There was warning in what may happen pre-Great Recession in LTCM in 1998. The Brooksley Borns and the Iris Macks of the world warned of the WMDs. The Senator Dorgan’s of our government spoke against removing the safe guards. It did not matter as the Weils, Rubins, Levitts, Gramms, and the maestro Greenspan wanted it and they even went as far as exempting Enron, an energy firm, in the act passed. The Financial Industry is too strong not unions. Your freedom is too great and you abuse your privilege.
There is way more I could put out here as to what occurred pre-2007/8, during the crash, and the pain the banks and the investment firms inflicted upon Main Street and Labor globally. The latest raise to $250 billion in assets for banks releases them from the financial reporting tethers which was monitoring their activities should never have happened for that size of a bank. Some of the banks are outright thieves.
If you create multiple comments like you just did to many posts; I will toss you.
Yes, he has the feel of a troll…time will tell. He reads like an ad.
Run,
I agree with much of what you’ve said. While banks do not create currency, they do create credit, and inflation is defined as the increase in the supply of money AND credit, per Mises.
One of the social programs created in the 1990’s was a rewrite of the Community Reinvestment Act, which put added pressure on banks to lend in low-income neighborhoods. Repealing Glass-Steagall was a disaster. Clinton also signed the Commodity Futures Modernization Act, which exempted credit-default swaps from regulation. All of these were bad, but the worst was the actual bailout. If banks were allowed to collapse, and new, well-funded banks were to be created in their stead, free of the bankers who ruined the destroyed banks, AT LEAST they would have learned a valuable lesson, that they would not be bailed out.
The unions did not trash the economy. What the unions do, however, is put fear in government that deflation of the economy will not work, that long term union contracts would lock in inappropriate salary levels for a deflating economy.
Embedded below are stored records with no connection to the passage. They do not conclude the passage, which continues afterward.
/-- ALLOC (R35). -/
def execAlloc (tag : BitVec 8) (s : State) : Host.Outcome State Fault Refusal :=
  .next (s.plcCmd tag.toNat [24, 5, 32, 32, 32, 0] fun s =>
    match s.allocate (s.plcArg 0) (fieldOf (s.plcArg 1) 0 3) (fieldOf (s.plcArg 1) 3 2)
      (s.plcArg 2 + 2 ^ 32 * s.plcArg 3) (s.plcArg 4) with
    | .error e => s.plcReport tag.toNat e false
    | .ok (n, s1) => (s1.plcRes 0 n).plcReport tag.toNat .ok false)

/-- s with the ring transfers in progress whose descriptors p selects ended with a status (R307). -/
def State.endXfers (s : State) (p : Desc → Bool) (e : Sts) : State :=
  { s with xng := { s.xng with xfers := mmap (fun r x =>
      if x.sts.isNone && p (mget (fun _ => Desc.init) s.xng.rings (256 * r + s.get (Reg.XNG_RING_HEAD r))) then
        { x with sts := some e.code } else x) s.xng.xfers } }

/-- s with handle h freed: its open LOADs cancelled and reported, its storage gone (R36, R53). -/
def State.freeHandle (s0 : State) (h : Nat) (g : Seg) : State :=
  let s := s0.endXfers (fun d => decide (d.handle = h)) .badhandle
  let s1 := forEach (fun s1 l => ((s1.plcRes 0 h).plcRes 1 (satAdd32 l.poisoned 0)).plcReport l.tag .badhandle true) g.loads s
  { s1 with segs := mdel s1.segs h }.dropStorage g.sid

/-- Whether handle h is LIVE, or a reference to it begins in this cycle: one that a tile's run-ahead resolves now wins over a LOAD
or a FREE of the cycle (R55). -/
def State.liveNow (s : State) (h : Nat) : Bool := s.isLive h || (forUpto State.aheadTick 16 s).isLive h

/-- FREE (R37, R55). -/
def execFree (tag : BitVec 8) (s : State) : Host.Outcome State Fault Refusal :=
  .next (s.plcCmd tag.toNat [24, 0, 0, 0, 0, 0] fun s =>
    match s.seg (s.plcArg 0) with
    | none => s.plcReport tag.toNat .badhandle false
    | some g =>
      if s.liveNow (s.plcArg 0) ∨ g.redirect.isSome then s.plcReport tag.toNat .busy false
      else (s.freeHandle (s.plcArg 0) g).plcReport tag.toNat .ok false)

/-! ## LOAD -/

/-- Whether a port can carry a peer transfer to the peer module that TXL_PEER_MOD names (R292). -/
def State.peerReach (s : State) (port peer : Nat) : Bool :=
  decide (s.get (Reg.TXL_PSTATUS_STATE port) = 4) && decide (s.get Reg.TXL_STATUS_JOINED = 1) &&
  s.txl.members.contains (port, peer)

/-- The checks of a LOAD (R39 to R41, R53, R55, R120, R292). A writing LOAD without RING to a slipway is taken as R39 takes one to
any other segment, and makes it LOADING (DESIGN CHOICE, log 119: R34 has ring-mode LOADs write slipways, and gives no status for
another). -/
def State.loadCheck (s : State) (h : Nat) (g : Seg) (read ring : Bool) (src off count : Nat) : Except Sts Unit :=
  let st := s.store g.sid
  if 4 < src then .error .range
  else if src ≠ 0 ∧ s.get Reg.GLB_STATE_PROFILE = 3 then .error .state
  else if src ≠ 0 ∧ !s.peerReach (src - 1) (s.get Reg.TXL_PEER_MOD) then .error .precond
  -- a push with RING writes the peer's ring: R120 governs it there (R291)
  else if ring ∧ off ≠ 0 ∧ !(read ∧ src ≠ 0) then .error .range
  else if ring ∧ ((read ∧ src = 0) ∨ (!read ∧ st.kind ≠ .slipway)) then .error .precond
  else if !read ∧ st.kind = .capture then .error .precond
  else if !read ∧ !ring ∧ s.liveNow h then .error .busy
  else if read ∧ g.loading then .error .state
  else if read ∧ st.kind = .capture ∧ s.isLive h then .error .busy
  else if st.len < off + count then .error .range
  else if read ∧ st.kind = .capture ∧ st.recLen < off + count then .error .range
  else if 16 ≤ g.loads.length then .error .busy
  else .ok ()

/-- LOAD (R53): accepted, it opens a transfer; a writing one makes the segment LOADING, but for ring mode (R36). -/
def execLoad (tag : BitVec 8) (s : State) : Host.Outcome State Fault Refusal :=
  .next (s.plcCmd tag.toNat [24, 6, 32, 32, 32, 32] fun s =>
    let h := s.plcArg 0
    let a := s.plcArg 1
    let read := decide (fieldOf a 0 1 = 1)
    let ring := decide (fieldOf a 2 1 = 1)
    let off := s.plcArg 2 + 2 ^ 32 * s.plcArg 3
    let count := s.plcArg 4 + 2 ^ 32 * s.plcArg 5
    match s.seg h with
    | none => s.plcReport tag.toNat .badhandle false
    | some g =>
      match s.loadCheck h g read ring (fieldOf a 3 3) off count with
      | .error e => s.plcReport tag.toNat e false
      | .ok _ =>
        let l : OpenLoad := ⟨tag.toNat, read, decide (fieldOf a 1 1 = 1), ring, fieldOf a 3 3, off, count, 0, 0,
          s.get Reg.TXL_PEER_MOD, s.get Reg.TXL_PEER_HANDLE,
          s.get Reg.TXL_PEER_OFF_LO + 2 ^ 32 * s.get Reg.TXL_PEER_OFF_HI, false, g.sid, []⟩
        let enters := !read && !ring
        let s1 := s.setSeg h { g with
          loads := g.loads ++ [l], loading := g.loading || enters,
          finalDone := if enters && !g.loading then false else g.finalDone }
        (s1.plcRes 0 h).plcReport tag.toNat .ok false)

/-- Whether a LOAD writes its segment so that the segment is LOADING while it is open (R36). -/
def OpenLoad.writes (l : OpenLoad) : Bool := !l.read && !l.ring

/-- Whether another module's transfer makes the segment LOADING while it is open (R36, R291). -/
def Guest.writes (l : Guest) : Bool := !l.read && !l.ring

/-- s with LOAD l of handle h ended with a status: reported, and the segment READY where R36 says so. full says that all its
words were written. -/
def State.endLoad (s : State) (h : Nat) (g : Seg) (l : OpenLoad) (e : Sts) (full : Bool) : State :=
  let rest := g.loads.erase l
  let fin := g.finalDone || (l.writes && l.final && full)
  let s1 := s.setSeg h { g with
    loads := rest, finalDone := fin
    loading := g.loading && (rest.any (fun x => x.writes) || g.guests.any (fun x => x.writes) || !fin) }
  let s2 := if l.src ≠ 0 then s1.put64 Reg.TXL_PEER_DONE_LO Reg.TXL_PEER_DONE_HI l.done else s1
  ((s2.plcRes 0 h).plcRes 1 (satAdd32 l.poisoned 0)).plcReport l.tag e true

/-- LOAD_END (R53): the oldest open LOAD of the handle whose last word has been transferred ends. -/
def execLoadEnd (h : BitVec 24) (s : State) : Host.Outcome State Fault Refusal :=
  .next (match s.seg h.toNat with
    | none => s
    | some g =>
      match g.loads.find? (fun l => decide (l.done = l.count)) with
      | none => s
      | some l => s.endLoad h.toNat g l (if 0 < l.poisoned then .poison else .ok) true)

/-- s with a line of storage sid poisoned (R251): a transfer that has written part of it does not clear it. -/
def State.poisonLine (s : State) (sid line : Nat) : State :=
  let cut := fun (off done : Nat) => decide (off < 7 * line + 7 ∧ 7 * line < off + done)
  let s1 := { s with segs := mmap (fun _ g => { g with
    loads := g.loads.map (fun l => if l.sid = sid ∧ (l.ring ∨ cut l.off l.done) then { l with marred := line :: l.marred } else l)
    guests := g.guests.map (fun l =>
      if l.sid = sid ∧ (l.ring ∨ cut l.off l.done) then { l with marred := line :: l.marred } else l) }) s.segs }
  if s1.poison.contains (sid, line) then s1 else { s1 with poison := (sid, line) :: s1.poison }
If we didn’t have unions, then corporations could slash salaries if the dollar got too strong.
I don’t know who you are that says you will “toss me” for creating mutliple comments. If you’re the author and you don’t want any comments except those that agree with everything you say, just say so.
Dale:
One of the editors . . . and both Dan and I reserve that right. I will answer this later. I do not care what Mises says.